/-- 10_state.md R45, 70_reset_and_hazards.md R282: what an earlier use of the engine left in it and in `pix_idx` changes
nothing that a command does outside it. -/
def Obligations.EngineStateDoesNotLeak : Prop :=
  ∀ (s u : State) (len : BitVec 24), MemoriesCanonical s → MemoriesCanonical u →
    s.fmt = u.fmt → s.path = u.path → s.fb = u.fb → s.env = u.env →
    ∀ i ∈ [Instr.start len, .addframe len, .finish len, .oneshot len],
      (∀ t, exec i s = .next t →
        ∃ v, exec i u = .next v ∧ t.fmt = v.fmt ∧ t.path = v.path ∧ t.fb = v.fb ∧ t.env = v.env) ∧
      (∀ f, exec i s = .fault f → exec i u = .fault f) ∧ (∀ r, exec i s = .refused r → exec i u = .refused r)

/-- 41_gif_formatter.md R170, 30_encoding.md R93: START, one ADDFRAME for each frame, FINISH, with every answer ok, open
the work file, write exactly the session document, close and rename. -/
def Obligations.SessionDocumentIsPublished : Prop :=
  ∀ (s : State) (frames : List (Memory Word)) (finalPath : Word) (len len' : BitVec 24),
    MemoriesCanonical s → s.fmt.sess = .idle → s.env.racing = [] →
    (∀ fb ∈ frames, Memory.wf unlistedPixel fb = true ∧ ∀ cell ∈ fb, cell.1 < 8192) →
    let document := sessionDocument Config.hw (frames.map fun fb => frameSymbols Config.hw (s.setFb fb))
    let tr : Transcript :=
      (.openSink .session s.path, true) ::
        (accepted .session document ++ [(.close .session, true), (.rename s.path finalPath, true)])
    s.env.gives tr → s.env.answersNext tr.length →
    ∃ t u v, exec (.start len) s = .next t ∧ addFrames frames t = .next u ∧
      exec (.finish len') (u.setPath finalPath) = .next v ∧
      v.env.log = s.env.log ++ tr ∧ v.fmt.result = true ∧ v.fmt.sess = .idle

/-! ### Invariants -/

/-- 10_state.md R24, R36, R37 (the sizes of the memories) and the model's canonical form (logs 5, 6): every step keeps
the memories canonical and within their sizes. -/
def Obligations.StepKeepsMemoriesCanonical : Prop :=
  ∀ s t : State, MemoriesCanonical s → EngineInRange s → step s = .next t → MemoriesCanonical t

/-- 42_lzw_engine.md R214, 10_state.md R21: every step keeps the registers of an active engine in their ranges. -/
def Obligations.StepKeepsEngineInRange : Prop :=
  ∀ s t : State, MemoriesCanonical s → EngineInRange s → step s = .next t → EngineInRange t

/-- 42_lzw_engine.md R210, R186: every step keeps the dictionary of an active engine well formed. -/
def Obligations.StepKeepsDictionaryInOrder : Prop :=
  ∀ s t : State, MemoriesCanonical s → EngineInRange s → DictionaryInOrder s → step s = .next t → DictionaryInOrder t

/-- The reset state meets the invariants. -/
def Obligations.ResetMeetsInvariants : Prop :=
  MemoriesCanonical State.reset ∧ EngineInRange State.reset ∧ DictionaryInOrder State.reset

/-! ### The LZW engine -/

/-- 42_lzw_engine.md R183: LZW_BEGIN completes in every state, with the values the rule lists for `ICS = 2`. -/
def Obligations.LzwBeginStartsFrame : Prop :=
  ∀ s : State, ∃ t, exec .lzwBegin s = .next t ∧
    t.eng.freeEnt = 6#13 ∧ t.eng.nBits = 3#4 ∧ t.eng.acc = 0b100#19 ∧ t.eng.accBits = 3#5 ∧ t.eng.pktCnt = 0#8 ∧
    t.eng.haveEnt = false ∧ t.eng.lzwActive = true ∧ (∀ k, (t.eng.slot k).valid = false) ∧
    t.env.engineOut = s.env.engineOut ++ [0x02#8]

/-- 42_lzw_engine.md R185: the first symbol of a frame becomes the current match; nothing else changes. -/
def Obligations.LzwFirstSymbolStartsMatch : Prop :=
  ∀ (s : State) (sym : BitVec 8), s.eng.lzwActive = true → s.eng.haveEnt = false → sym.toNat < 4 →
    exec (.lzwSymbol sym) s = .next
      { s with eng := { s.eng with ent := sym.setWidth 12, haveEnt := true } }

/-- 42_lzw_engine.md R192: a hit extends the match to its assigned code; nothing else changes. -/
def Obligations.LzwHitExtendsMatch : Prop :=
  ∀ (s : State) (sym : BitVec 8) (code : Nat), s.eng.lzwActive = true → s.eng.haveEnt = true → sym.toNat < 4 →
    DictionaryWf Config.hw s.eng → HasEntry s.eng s.eng.ent.toNat sym.toNat code →
    exec (.lzwSymbol sym) s = .next { s with eng := { s.eng with ent := BitVec.ofNat 12 code } }

/-- 42_lzw_engine.md R193, R196: a miss with room emits the match, starts a new one at the symbol, and inserts the pair
with the next free code at the slot the search stopped at; the width grows by the test on the old `free_ent`. -/
def Obligations.LzwMissInsertsPair : Prop :=
  ∀ (s : State) (sym : BitVec 8), MemoriesCanonical s → s.eng.lzwActive = true → s.eng.haveEnt = true →
    sym.toNat < 4 → EngineRanges Config.hw s.eng → DictionaryWf Config.hw s.eng →
    (∀ code, ¬ HasEntry s.eng s.eng.ent.toNat sym.toNat code) → s.eng.freeEnt.toNat < 4096 →
    ∃ t i, exec (.lzwSymbol sym) s = .next t ∧ lookup Config.hw s.eng sym.toNat s.eng.ent.toNat = some (false, i) ∧
      t.eng.ent.toNat = sym.toNat ∧ t.eng.haveEnt = true ∧ t.eng.lzwActive = true ∧
      t.eng.freeEnt.toNat = s.eng.freeEnt.toNat + 1 ∧
      (t.eng.slot i).valid = true ∧ (t.eng.slot i).prefixCode = s.eng.ent.toNat ∧
      (t.eng.slot i).symbol = sym.toNat ∧ (t.eng.slot i).code.toNat = s.eng.freeEnt.toNat ∧
      (∀ k, k ≠ i → t.eng.slot k = s.eng.slot k) ∧
      t.eng.nBits.toNat =
        if (if s.eng.nBits.toNat = 12 then 4096 else 2 ^ s.eng.nBits.toNat - 1) < s.eng.freeEnt.toNat
        then s.eng.nBits.toNat + 1 else s.eng.nBits.toNat

/-- 42_lzw_engine.md R194: a miss with the dictionary full keeps the symbol as the match, empties the dictionary and
resets the width; the pair is not inserted. -/
def Obligations.LzwMissWhenFullClears : Prop :=
  ∀ (s : State) (sym : BitVec 8) (i : Nat), s.eng.lzwActive = true → s.eng.haveEnt = true → sym.toNat < 4 →
    lookup Config.hw s.eng sym.toNat s.eng.ent.toNat = some (false, i) → s.eng.freeEnt.toNat = 4096 →
    ∃ t, exec (.lzwSymbol sym) s = .next t ∧ t.eng.ent.toNat = sym.toNat ∧ t.eng.haveEnt = true ∧
      t.eng.lzwActive = true ∧ t.eng.freeEnt = 6#13 ∧ t.eng.nBits = 3#4 ∧ ∀ k, (t.eng.slot k).valid = false

/-- 42_lzw_engine.md R198: LZW_END completes with a match in hand, leaves nothing buffered and stops the engine; it
inserts nothing. -/
def Obligations.LzwEndFlushesEverything : Prop :=
  ∀ s : State, s.eng.lzwActive = true → s.eng.haveEnt = true →
    ∃ t, exec .lzwEnd s = .next t ∧ t.eng.accBits = 0#5 ∧ t.eng.pktCnt = 0#8 ∧ t.eng.lzwActive = false ∧
      t.eng.ht = s.eng.ht ∧ t.eng.freeEnt = s.eng.freeEnt

/-- 42_lzw_engine.md R184, R199: what the engine refuses. -/
def Obligations.EngineRefusals : Prop :=
  ∀ (s : State) (sym : BitVec 8),
    (s.eng.lzwActive = false →
      exec (.lzwSymbol sym) s = .refused .engineInactive ∧ exec .lzwEnd s = .refused .engineInactive) ∧
    (s.eng.lzwActive = true → 4 ≤ sym.toNat → exec (.lzwSymbol sym) s = .refused .illegalSymbol) ∧
    (s.eng.lzwActive = true → s.eng.haveEnt = false → exec .lzwEnd s = .refused .endWithoutSymbol)

/-- 42_lzw_engine.md R195 to R197, R200, R201: `emit` puts the code above the buffered bits, moves whole bytes to the
packet, flushes a packet of 254, and sets the next width; a packet byte it does not store to is as before. -/
def Obligations.EmitPacksCode : Prop :=
  ∀ (s : State) (v : Nat), EngineRanges Config.hw s.eng → Memory.wf unlistedByte s.eng.pkt = true →
    v < 2 ^ s.eng.nBits.toNat →
    let bits := s.eng.accBits.toNat + s.eng.nBits.toNat
    let value := s.eng.acc.toNat + v * 2 ^ s.eng.accBits.toNat
    let n := bits / 8
    let bytes := packetBytes s.eng s.eng.pktCnt.toNat ++ (List.range n).map fun i => BitVec.ofNat 8 (value / 256 ^ i)
    ∃ t, emit Config.hw .list v s = .ok t ∧
      t.eng.accBits.toNat = bits % 8 ∧ t.eng.acc.toNat = value / 256 ^ n ∧
      (t.eng.nBits.toNat =
        if v = 4 then 3
        else if (if s.eng.nBits.toNat = 12 then 4096 else 2 ^ s.eng.nBits.toNat - 1) < s.eng.freeEnt.toNat
        then s.eng.nBits.toNat + 1 else s.eng.nBits.toNat) ∧
      (bytes.length < 254 →
        packetBytes t.eng t.eng.pktCnt.toNat = bytes ∧ t.env.engineOut = s.env.engineOut) ∧
      (254 ≤ bytes.length →
        packetBytes t.eng t.eng.pktCnt.toNat = bytes.drop 254 ∧
          t.env.engineOut = s.env.engineOut ++ 0xFE#8 :: bytes.take 254) ∧
      ∀ a, (∀ j, j < n → a ≠ (s.eng.pktCnt.toNat + j) % 254) → t.eng.pktByte a = s.eng.pktByte a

PROBLEM DESCRIPTION:
Restate the records above verbatim up to and including the line containing "(∀ f, exec i".

YOUR SOLUTION:
/-- 10_state.md R45, 70_reset_and_hazards.md R282: what an earlier use of the engine left in it and in `pix_idx` changes
nothing that a command does outside it. -/
def Obligations.EngineStateDoesNotLeak : Prop :=
  ∀ (s u : State) (len : BitVec 24), MemoriesCanonical s → MemoriesCanonical u →
    s.fmt = u.fmt → s.path = u.path → s.fb = u.fb → s.env = u.env →
    ∀ i ∈ [Instr.start len, .addframe len, .finish len, .oneshot len],
      (∀ t, exec i s = .next t →
        ∃ v, exec i u = .next v ∧ t.fmt = v.fmt ∧ t.path = v.path ∧ t.fb = v.fb ∧ t.env = v.env) ∧
      (∀ f, exec i s = .fault f → exec i u = .fault f) ∧ (∀ r, exec i s = .refused r → exec i u = .refused r)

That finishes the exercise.